Ik legde die vraag voor aan Lenton zelf, die mij wees op een nieuw artikel dat binnenkort gepubliceerd wordt in Nature Sustainability, met als implicatie dat zelfs zonder een tipping cascade een groot deel van de aarde minder bewoonbaar wordt: https://www.biorxiv.org/content/10.1101/2022.06.07.495131v1
Dit artikel zegt o.a.:
“The costs of climate change are often estimated in monetary terms, but this raises ethical issues. Here we express them in terms of numbers of people left outside the ‘human climate niche’ – defined as the historically highly-conserved distribution of relative human population density with respect to mean annual temperature (MAT). We show that climate change has already put ~8% of people (>500 million) outside this niche. By end-of-century (2080-2100), current policies leading to around 2.7 °C global warming could leave one third (21-42% or 2-4 billion) of a future 9.5 billion population outside the niche. Limiting global warming to 1.5 °C could halve this exposure, reducing it by ~1.5 billion people… Overall, our results illustrate the huge potential human cost and the great inequity of climate change – without having considered exposure to e.g., sea-level rise. They also inform discussions of loss and damage. The worst-case scenarios of ~3.6 °C or even ~4.4 °C global warming could put half of the world population outside the historical climate niche, posing an existential risk. The ~2.7 °C global warming expected under current policies puts around a third of world population outside the niche.”
Een existentieel risico voor mogelijk de helft van de wereldbevolking impliceert ook een existentieel risico voor de rest van de mensheid in de huidige intensief samenhangende wereldsamenleving. Kan de wereld daarmee letterlijk onbewoonbaar worden? Waarschijnlijk niet. Maar onbewoonbaar in de zin van grotendeels veel minder leefbaar? Waarschijnlijk wel. Dat als “pure nonsens” afdoen, zoals Keulemans doet, zonder enige onderbouwing, lijkt mij meer op desinformatie lijken dan de (altijd te nuanceren) uitspraak van Klaver. Of zie je dat anders?
LikeLike
Dag Lennart, hartelijk dank voor je woorden! Goed om te horen dat jij er zaterdag ook bij was.

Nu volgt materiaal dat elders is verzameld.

-- ==== Sys2Proof/Proofs/Places.lean ====
section
/-! PROOFS. Every step keeps each line in one place, and every table, count and recency order within its bounds: each small
update and deed keeps them, under the condition it is made under. -/

namespace Sys2Proof.Proofs.Places

open Sys2Proof Sys2Proof.Machine Sys2Proof.Proofs.AtRest Sys2Proof.Proofs.Updates Sys2Proof.Proofs.Happenings

variable {s t : State}

/-! ### The ways -/

/-- Each line has one way, in its own set, of the cached region, and none while the line is in the writeback buffer. -/
structure Ways (tag : Fin 32 → WayId → Option LineAddr) (out : List WritebackEntry) : Prop where
  set : ∀ i w l, tag i w = some l → setOf l = i
  region : ∀ i w l, tag i w = some l → isDirect l = false
  way : ∀ i w w' l, tag i w = some l → tag i w' = some l → w = w'
  apart : ∀ i w l, tag i w = some l → ∀ e ∈ out, e.line ≠ l

variable {tag tag' : Fin 32 → WayId → Option LineAddr} {out out' : List WritebackEntry}

theorem Ways.sub (h : Ways tag out) (ht : ∀ i w l, tag' i w = some l → tag i w = some l)
    (ho : ∀ e ∈ out', ∃ x ∈ out, x.line = e.line) : Ways tag' out' where
  set i w l hl := h.set i w l (ht i w l hl)
  region i w l hl := h.region i w l (ht i w l hl)
  way i w w' l hl hl' := h.way i w w' l (ht i w l hl) (ht i w' l hl')
  apart i w l hl e he := by
    obtain ⟨x, hx, hxe⟩ := ho e he
    rw [← hxe]
    exact h.apart i w l (ht i w l hl) x hx

/-- A way takes a line that has no place. -/
theorem Ways.fill (h : Ways tag out) {l : LineAddr} {v : WayId} (none : ∀ i w, tag i w ≠ some l)
    (region : isDirect l = false) (apart : ∀ e ∈ out, e.line ≠ l)
    (ht : ∀ i w, tag' i w = if i = setOf l ∧ w = v then some l else tag i w) : Ways tag' out := by
  have cases : ∀ {i w k}, tag' i w = some k → (i = setOf l ∧ w = v ∧ k = l) ∨ (k ≠ l ∧ tag i w = some k) := by
    intro i w k hk
    rw [ht] at hk
    split at hk
    · rename_i hi
      exact .inl ⟨hi.1, hi.2, (Option.some.inj hk).symm⟩
    · exact .inr ⟨fun hkl => none i w (hkl ▸ hk), hk⟩
  refine ⟨fun i w k hk => ?_, fun i w k hk => ?_, fun i w w' k hk hk' => ?_, fun i w k hk => ?_⟩
  · rcases cases hk with ⟨rfl, -, rfl⟩ | ⟨-, hk⟩
    · rfl
    · exact h.set i w k hk
  · rcases cases hk with ⟨-, -, rfl⟩ | ⟨-, hk⟩
    · exact region
    · exact h.region i w k hk
  · rcases cases hk with ⟨-, hw, hl⟩ | ⟨hl, hk⟩ <;> rcases cases hk' with ⟨-, hw', hl'⟩ | ⟨hl', hk'⟩
    · exact hw.trans hw'.symm
    · exact absurd hl hl'
    · exact absurd hl' hl
    · exact h.way i w w' k hk hk'
  · rcases cases hk with ⟨-, -, rfl⟩ | ⟨-, hk⟩
    · exact apart
    · exact h.apart i w k hk

/-- A line that no way carries enters the writeback buffer. -/
theorem Ways.leave (h : Ways tag out) {e : WritebackEntry} (none : ∀ i w, tag i w ≠ some e.line) : Ways tag (out ++ [e]) where
  set := h.set
  region := h.region
  way := h.way
  apart i w l hl x hx := by
    rcases List.mem_append.1 hx with hx | hx
    · exact h.apart i w l hl x hx
    · rw [List.mem_singleton.1 hx]
      exact fun he => none i w (he ▸ hl)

Dan over de onleefbare planeet. Zoals je benoemt, zijn er meerdere studies die wijzen op de verstrekkende gevolgen van klimaatverandering op leefbaarheid van de planeet. Dit is dan vaak een combinatie van zodanig hoge temperaturen en luchtvochtigheid dat letterlijk ademen bemoeilijkt wordt. Dan heb je ook het directe effect van de stijgende zeespiegel dat nu al eilandstaten verkleint en daarmee de leefbaarheid aantast. En vele meer indirecte gevolgen, zoals grootschalige migratie door opeenvolgende oogsten die mislukken door droogte, of gebieden die vaker door orkanen of stormvloeden zullen worden geteisterd. Dat zijn helemaal geen radicale bevindingen van activistische studies. In het AR6 WGII Impact rapport van het IPCC is een van de bevindingen: “Approximately 50-75% of the global population could be exposed to periods of “life-threatening climatic conditions” due to extreme heat and humidity by 2100.”

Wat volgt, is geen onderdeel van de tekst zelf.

theorem portLaw_emission (sent : s.emission = some t) (h : s.PortLaw) : t.PortLaw := by
  obtain ⟨behind, refusals, places, reset⟩ := h
  rcases emission_cases sent with ⟨c, e, r, he, hr, rfl, n, ho⟩ | ⟨c, r, hr, rfl, ho⟩
  · have table : ∀ d : ChanId, (s.emitAccepted c r).hostTable[d] = if c = d then s.hostTable[d].tail else s.hostTable[d] := by
      intro d
      unfold State.emitAccepted
      by_cases hd : c = d
      · subst hd; simp
      · have : (c : Nat) ≠ d := fun h => hd (Fin.ext h)
        simp [hd, Vector.getElem_set_ne _ _ this]
    refine portLaw_of (fun d => ?_) (fun d => ?_) (fun d => ?_) (fun hp d => ⟨?_, (reset hp d).2⟩)
    · obtain ⟨done, rest, hx, hd, hr', hw, hn⟩ := behind d
      have hn : placesIn d s.readyOrder = done.map (fun e => e.place) := hn
      have order : ∀ ys : List HostEntry, (if c = d then (placesIn d s.readyOrder).tail else placesIn d s.readyOrder)
          = ys.map (fun e => e.place) → placesIn d (s.emitAccepted c r).readyOrder = ys.map (fun e => e.place) :=
        fun ys hy => (placesIn_tail ho d).trans hy
      rw [table]
      by_cases hcd : c = d
      · subst hcd
        cases done with
        | nil =>
          rw [hx] at he
          cases rest with
          | nil => cases he
          | cons x rest =>
            have open_ := hr' x List.mem_cons_self
            cases he
            rw [isOpen_of_completionOf hr] at open_
            cases open_
        | cons x done =>
          refine ⟨done, rest, by simp [hx], fun e he => hd e (List.mem_cons_of_mem _ he), hr', hw, order _ ?_⟩
          rw [if_pos rfl, hn]; rfl
      · exact ⟨done, rest, by simp [hcd, hx], hd, hr', hw, order _ (by rw [if_neg hcd]; exact hn)⟩
    · show s.readyOrder.tail.count _ = if (s.refused[d]).isSome then 1 else 0
      rw [← refusals d]
      obtain ⟨rest, hrest⟩ : ∃ rest, s.readyOrder = .accepted c n :: rest := by
        cases hs : s.readyOrder with
        | nil => rw [hs] at ho; cases ho
        | cons x xs => rw [hs] at ho; exact ⟨xs, by rw [Option.some.inj ho]⟩
      rw [hrest, List.count_cons]
      simp
    · rw [table]
      split
      · exact ⟨by rw [List.map_tail]; exact (places d).1.sublist (List.tail_sublist _),
          fun e he => (places d).2 e (List.mem_of_mem_tail he)⟩
      · exact places d
    · rw [table, (reset hp d).1]; simp
  · obtain ⟨rest, hrest⟩ : ∃ rest, s.readyOrder = .refused c :: rest := by
      cases hs : s.readyOrder with
      | nil => rw [hs] at ho; cases ho
      | cons x xs => rw [hs] at ho; exact ⟨xs, by rw [Option.some.inj ho]⟩
    have refused : ∀ d : ChanId, (s.emitRefused c r.1 r.2).refused[d] = if c = d then none else s.refused[d] := by
      intro d
      unfold State.emitRefused
      by_cases hd : c = d
      · subst hd; simp
      · have : (c : Nat) ≠ d := fun h => hd (Fin.ext h)
        simp [hd, Vector.getElem_set_ne _ _ this]
    refine portLaw_of (fun d => ?_) (fun d => ?_) places (fun hp d => ⟨(reset hp d).1, ?_⟩)
    · obtain ⟨done, rest', hx, hd, hr', hw, hn⟩ := behind d
      refine ⟨done, rest', hx, hd, hr', hw, ?_⟩
      have hn : placesIn d s.readyOrder = done.map (fun e => e.place) := hn
      show placesIn d s.readyOrder.tail = _
      rw [← hn, hrest]; simp [placesIn]
    · show s.readyOrder.tail.count _ = _
      have count := refusals d
      rw [refused]
      rw [hrest, List.count_cons] at count
      rw [hrest, List.tail_cons]
      by_cases hcd : c = d
      · subst hcd; rw [hr] at count; simpa using count
      · simp only [hcd, if_false]; simpa [hcd] using count
    · rw [refused]
      split
      · rfl
      · exact (reset hp d).2

/-- A record accepted waits behind its channel's entries, at the next place. -/
theorem portMid_accept {c : ChanId} {tag : BitVec 8} {r : Request} (hp : s.porst = false) (hh : s.hrst = false)
    (h : s.PortLaw) : PortMid (s.accept c tag r) := by
  obtain ⟨rows, refusals, places, reset⟩ := portMid_of_portLaw h
  obtain ⟨e, ho, hw, hpl, ht⟩ : ∃ e : HostEntry, e.isOpen = true ∧ e.inPhase .waiting = true ∧ e.place = s.nextPlace ∧
      ∀ d : ChanId, (s.accept c tag r).hostTable[d] = if c = d then s.hostTable[d] ++ [e] else s.hostTable[d] := by
    refine ⟨s.entryOf tag r (.opened .waiting), rfl, by simp [HostEntry.inPhase, State.entryOf], rfl, fun d => ?_⟩
    unfold State.accept State.entryOf
    by_cases hd : c = d
    · subst hd; simp
    · have : (c : Nat) ≠ d := fun h => hd (Fin.ext h)
      simp [hd, Vector.getElem_set_ne _ _ this]
  have next : (s.accept c tag r).nextPlace = s.nextPlace + 1 := rfl
  refine ⟨fun d => ?_, refusals, fun d => ?_, fun hr => ?_⟩
  · have row : Row (placesIn d s.readyOrder) s.hostTable[d] := rows d
    show Row (placesIn d s.readyOrder) _
    rw [ht]
    split
    · obtain ⟨done, rest, hx, hd, hr, hw', hn⟩ := row
      refine ⟨done, rest ++ [e], by rw [hx, List.append_assoc], hd, fun x hx => ?_, fun x hx => ?_, hn⟩
      · rcases List.mem_append.1 hx with hx | hx
        · exact hr x hx
        · rw [List.mem_singleton.1 hx]; exact ho
      · cases rest with
        | nil => cases hx
        | cons y rest =>
          rcases List.mem_append.1 hx with hx | hx
          · exact hw' x hx
          · rw [List.mem_singleton.1 hx]; exact hw
    · exact row
  · obtain ⟨rising, below⟩ := places d
    rw [ht, next]
    split
    · refine ⟨?_, fun x hx => ?_⟩
      · rw [List.map_append]
        refine List.pairwise_append.2 ⟨rising, by simp, fun a ha b hb => ?_⟩
        obtain ⟨x, hx, rfl⟩ := List.mem_map.1 ha
        obtain rfl : b = e.place := by simpa using hb
        rw [hpl]; exact below x hx
      · rcases List.mem_append.1 hx with hx | hx
        · exact (below x hx).trans (Nat.lt_succ_self _)
        · rw [List.mem_singleton.1 hx, hpl]; exact Nat.lt_succ_self _
    · exact ⟨rising, fun x hx => (below x hx).trans (Nat.lt_succ_self _)⟩
  · have hr : s.porst = true ∨ s.hrst = true := hr
    rw [hp, hh] at hr
    simp at hr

(dit heb ik uit de samenvatting van CarbonBrief:)
https://www.carbonbrief.org/in-depth-qa-the-ipccs-sixth-assessment-on-how-climate-change-impacts-the-world/
Ik waardeer Maarten Keulemans als wetenschapsjournalist, maar ook hij is gekleurd. Hij doet namelijk vaak wetenschappers die zich op een of andere manier activistisch gedragen af als alarmisten. Het is in mijn optiek een beetje ‘cherry picking’ vanuit zijn kant om het wijzen op extremere scenario’s, die niet onrealistisch zijn, af te doen als onzin.

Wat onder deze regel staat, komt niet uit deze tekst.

-- ==== Sys2Proof/Proofs/Acceptance.lean ====
section
/-! PROOFS. How a record arrives: discarded, refused over credit, or checked in the order of R112. -/

namespace Sys2Proof.Proofs.Acceptance

open Sys2Proof Sys2Proof.Machine

variable {i : Instr} {s t : State} {c : ChanId} {tag : BitVec 8} {r : Request}

/-- Every command of the host port is the arrival of its record. -/
theorem exec_eq_arrive (h : requestOf i = some (c, tag, r)) (s : State) : exec i s = s.arrive c tag r := by
  cases i <;> simp only [requestOf, Option.some.injEq, Prod.mk.injEq, reduceCtorEq] at h <;>
    obtain ⟨rfl, rfl, rfl⟩ := h <;> rfl

theorem arrive_reset (h : s.porst = true ∨ s.hrst = true) : s.arrive c tag r = .next s := by
  unfold State.arrive
  rw [if_pos (by simpa using h)]

theorem arrive_full (hp : s.porst = false) (hh : s.hrst = false) (hc : 4 ≤ s.hostTable[c].length) :
    s.arrive c tag r = .next (s.count1.refuse c tag) := by
  unfold State.arrive
  rw [if_neg (by simp [hp, hh]), if_pos (show Config.credits ≤ _ from hc)]

theorem arrive_credit (hp : s.porst = false) (hh : s.hrst = false) (hc : s.hostTable[c].length < 4) :
    s.arrive c tag r = .next (s.count1.accept c tag r).settle := by
  unfold State.arrive
  rw [if_neg (by simp [hp, hh]), if_neg (show ¬ Config.credits ≤ _ from Nat.not_le_of_lt hc)]

theorem refuse_eq : s.count1.refuse c tag = { s with
    now := s.now + 1
    counters := { s.counters with refused := s.counters.refused + 1 }
    refused := if s.refused[c] = none then s.refused.set c (some (tag, s.latches[c].isSome)) else s.refused
    readyOrder := if s.refused[c] = none then s.readyOrder ++ [.refused c] else s.readyOrder } := by
  have refused : s.count1.refused = s.refused := rfl
  unfold State.refuse
  rw [refused]
  cases hr : s.refused[c] with
  | none => rfl
  | some x => rfl

/-! ### The acceptance checks -/

theorem lineOf_toNat (a : Addr) : (lineOf a).toNat = a.toNat / 64 := by
  have := a.isLt
  simp only [lineOf, BitVec.extractLsb'_toNat, Nat.shiftRight_eq_div_pow]
  omega

theorem homeOf_lineOf_toNat (a : Addr) : (homeOf (lineOf a)).toNat = a.toNat / 131072 := by
  have := a.isLt
  simp only [homeOf, BitVec.extractLsb'_toNat, Nat.shiftRight_eq_div_pow, lineOf_toNat]
  omega

theorem indexOf_lineOf_toNat (a : Addr) : (indexOf (lineOf a)).toNat = a.toNat / 64 % 2048 := by
  simp only [indexOf, BitVec.extractLsb'_toNat, Nat.shiftRight_eq_div_pow, lineOf_toNat]
  omega

theorem isDirect_lineOf (a : Addr) : isDirect (lineOf a) = true ↔ 1792 ≤ a.toNat / 64 % 2048 := by
  rw [← indexOf_lineOf_toNat]
  exact decide_eq_true_iff

theorem aligned_iff (a : Addr) : aligned a = true ↔ a.toNat % 8 = 0 := by
  unfold aligned
  rw [decide_eq_true_iff, ← BitVec.toNat_inj]
  simp [BitVec.extractLsb'_toNat]

/-- The record is well formed: its kind decodes, its address is aligned, its mask and timeout are not 0. -/
def Formed (r : Request) : Prop :=
  (∀ u, r ≠ .undecodable u) ∧ (∀ a, r.addr? = some a → a.toNat % 8 = 0) ∧ (∀ a v, r ≠ .write a 0 v) ∧
    (∀ a v, r ≠ .posted a 0 v) ∧ (∀ a v, r ≠ .watch a v 0)

theorem malformed_iff (r : Request) : r.malformed = true ↔ ¬ Formed r := by
  unfold Formed
  cases r with
  | undecodable u => simp [Request.malformed]
  | write a m v | posted a m v =>
    have ha := aligned_iff a
    simp only [Request.malformed, Request.addr?, Bool.or_eq_true, Bool.not_eq_true', decide_eq_true_eq, ne_eq,
      reduceCtorEq, not_false_eq_true, implies_true, true_and, and_true, Option.some.injEq, forall_eq', Request.write.injEq,
      Request.posted.injEq, not_and, ← ha]
    cases aligned a <;> simp
  | watch a v n =>
    have ha := aligned_iff a
    simp only [Request.malformed, Request.addr?, Bool.or_eq_true, Bool.not_eq_true', decide_eq_true_eq, ne_eq,
      reduceCtorEq, not_false_eq_true, implies_true, true_and, Option.some.injEq, forall_eq', Request.watch.injEq,
      not_and, ← ha]
    cases aligned a <;> simp
  | read a | atomic op a x y | reserve a | conditional a v | flush a | probe a =>
    simp [Request.malformed, Request.addr?, ← aligned_iff]
  | fence | status b => simp [Request.malformed, Request.addr?]

theorem isStatus_iff (r : Request) : r.isStatus = false ↔ ∀ b, r ≠ .status b := by
  cases r <;> simp [Request.isStatus]

theorem cachedOnly_iff (r : Request) (a : Addr) : r.addr? = some a → (r.cachedOnly = true ↔
    r = .reserve a ∨ (∃ v, r = .conditional a v) ∨ (∃ v n, r = .watch a v n)) := by
  intro h
  cases r <;> simp_all [Request.cachedOnly, Request.addr?]

theorem addr_of_cachedOnly {r : Request} {a : Addr}
    (h : r = .reserve a ∨ (∃ v, r = .conditional a v) ∨ (∃ v n, r = .watch a v n)) : r.addr? = some a := by
  rcases h with rfl | ⟨v, rfl⟩ | ⟨v, n, rfl⟩ <;> rfl

/-- Check 2 fails: an INERT station takes a STATUS alone. -/
theorem check_barred (h : s.station.mode = .inert ∧ ∀ b, r ≠ .status b) : s.acceptanceCheck r = some .badConfig := by
  unfold State.acceptanceCheck
  rw [if_pos]
  simp [h.1, (isStatus_iff r).2 h.2]

/-- Behind check 2 stand the others. -/
theorem check_after_barred (h : ¬(s.station.mode = .inert ∧ ∀ b, r ≠ .status b)) : s.acceptanceCheck r =
    if r.malformed then some .badRequest
    else match r.addr? with
      | none => none
      | some a =>
        if s.station.count.toNat ≤ (homeOf (lineOf a)).toNat then some .noHome
        else if r.cachedOnly && isDirect (lineOf a) then some .region
        else none := by
  have passed : ¬ (decide (s.station.mode = .inert) && !r.isStatus) = true := by
    simp only [Bool.and_eq_true, decide_eq_true_eq, Bool.not_eq_true', isStatus_iff]
    exact h
  exact (if_neg passed).trans rfl

/-- Settles O7: the three ways a record arrives, and the checks one behind the other. -/
theorem recordsAreDiscardedRefusedOrChecked : Obligations.RecordsAreDiscardedRefusedOrChecked := by
  refine ⟨fun i c tag r s hi => ⟨fun h => ?_, fun hp hh hc => ?_⟩, fun s r => ?_⟩
  · rw [exec_eq_arrive hi, arrive_reset h]
  · rw [exec_eq_arrive hi, arrive_full hp hh hc, refuse_eq]
  · intro barred formed homeless outside
    refine ⟨check_barred, fun hb hf => ?_, fun hb hf hh => ?_, fun hb hf hh ho => ?_, fun hb hf hh ho => ?_⟩ <;>
      rw [check_after_barred hb]
    · rw [if_pos ((malformed_iff r).2 hf)]
    · obtain ⟨a, ha, hc⟩ := hh
      have sound : ¬ r.malformed = true := fun h => (malformed_iff r).1 h hf
      simp only [if_neg sound, ha, homeOf_lineOf_toNat, if_pos hc]
    · obtain ⟨a, hr, hd⟩ := ho
      have ha := addr_of_cachedOnly hr
      have sound : ¬ r.malformed = true := fun h => (malformed_iff r).1 h hf
      have home : ¬ s.station.count.toNat ≤ a.toNat / 131072 := fun h => hh ⟨a, ha, h⟩
      simp [sound, ha, homeOf_lineOf_toNat, home, (cachedOnly_iff r a ha).2 hr, (isDirect_lineOf a).2 hd]
    · have sound : ¬ r.malformed = true := fun h => (malformed_iff r).1 h hf
      rw [if_neg sound]
      split
      · rfl
      · rename_i a ha
        have home : ¬ s.station.count.toNat ≤ a.toNat / 131072 := fun h => hh ⟨a, ha, h⟩
        have inside : ¬ (r.cachedOnly && isDirect (lineOf a)) = true := fun h => by
          rw [Bool.and_eq_true, isDirect_lineOf, cachedOnly_iff r a ha] at h
          exact ho ⟨a, h⟩
        rw [if_neg (by rw [homeOf_lineOf_toNat]; exact home), if_neg inside]

end Sys2Proof.Proofs.Acceptance
end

Nou zal de hele Aarde niet gauw onleefbaar of onbewoonbaar worden. Maar dat in bepaalde gebieden de leefbaarheid ernstig negatief wordt aangetast, is -voor zover ik de literatuur kan beoordelen- een feit, bijna ongeacht het scenario. Natuurlijk is de uitspraak van Klaver te nuanceren. Maar ik verwacht zulke nuance eerder van een wetenschapsjournalist… En volgens mij zijn er meer dan genoeg andere politici die constant desinformatie verspreiden, waar je je energie beter in kan steken.
LikeLike
Dank, Arthur, voor je reactie en je verwijzing naar die bevinding van het IPCC. Precies dat zinnetje wordt ook genoemd in Kemp et al 2022 over “catastrophic climate change scenarios”: https://www.pnas.org/doi/epdf/10.1073/pnas.2108146119
“The IPCC notes, in its Sixth Assessment Report, that 50 to 75% of the global population could be exposed to life-threatening climatic conditions by the end of the century due to extreme heat and humidity.”
Deze bevinding komt blijkbaar uit hst.6 van AR6 wg2, dat o.a. op p.988 zegt: https://www.ipcc.ch/report/ar6/wg2/downloads/report/IPCC_AR6_WGII_Chapter06.pdf
“Depending on RCP, between half (RCP2.6) and three-quarters (RCP8.5) of the global population could be exposed to periods of life-threatening climatic conditions arising from coupled impacts of extreme heat and humidity by 2100 (see Section 6.2.2.1; WGII Figure 6.3; Mora et al., 2017; Zhao et al., 2021; Huang et al., 2019).”
In het verlengde hiervan schrijven Kemp et al 2022 onder meer:
‘How bad could climate change get? As early as 1988, the landmark Toronto Conference declaration described the ultimate consequences of climate change as potentially “second only to a global nuclear war.”… There are many potential contributors to climate-induced morbidity and mortality, but the “four horsemen” of the climate change end game are likely to be famine and undernutrition, extreme weather events, conflict, and vector borne diseases. These will be worsened by additional risks and impacts such as mortality from air pollution and sea level rise…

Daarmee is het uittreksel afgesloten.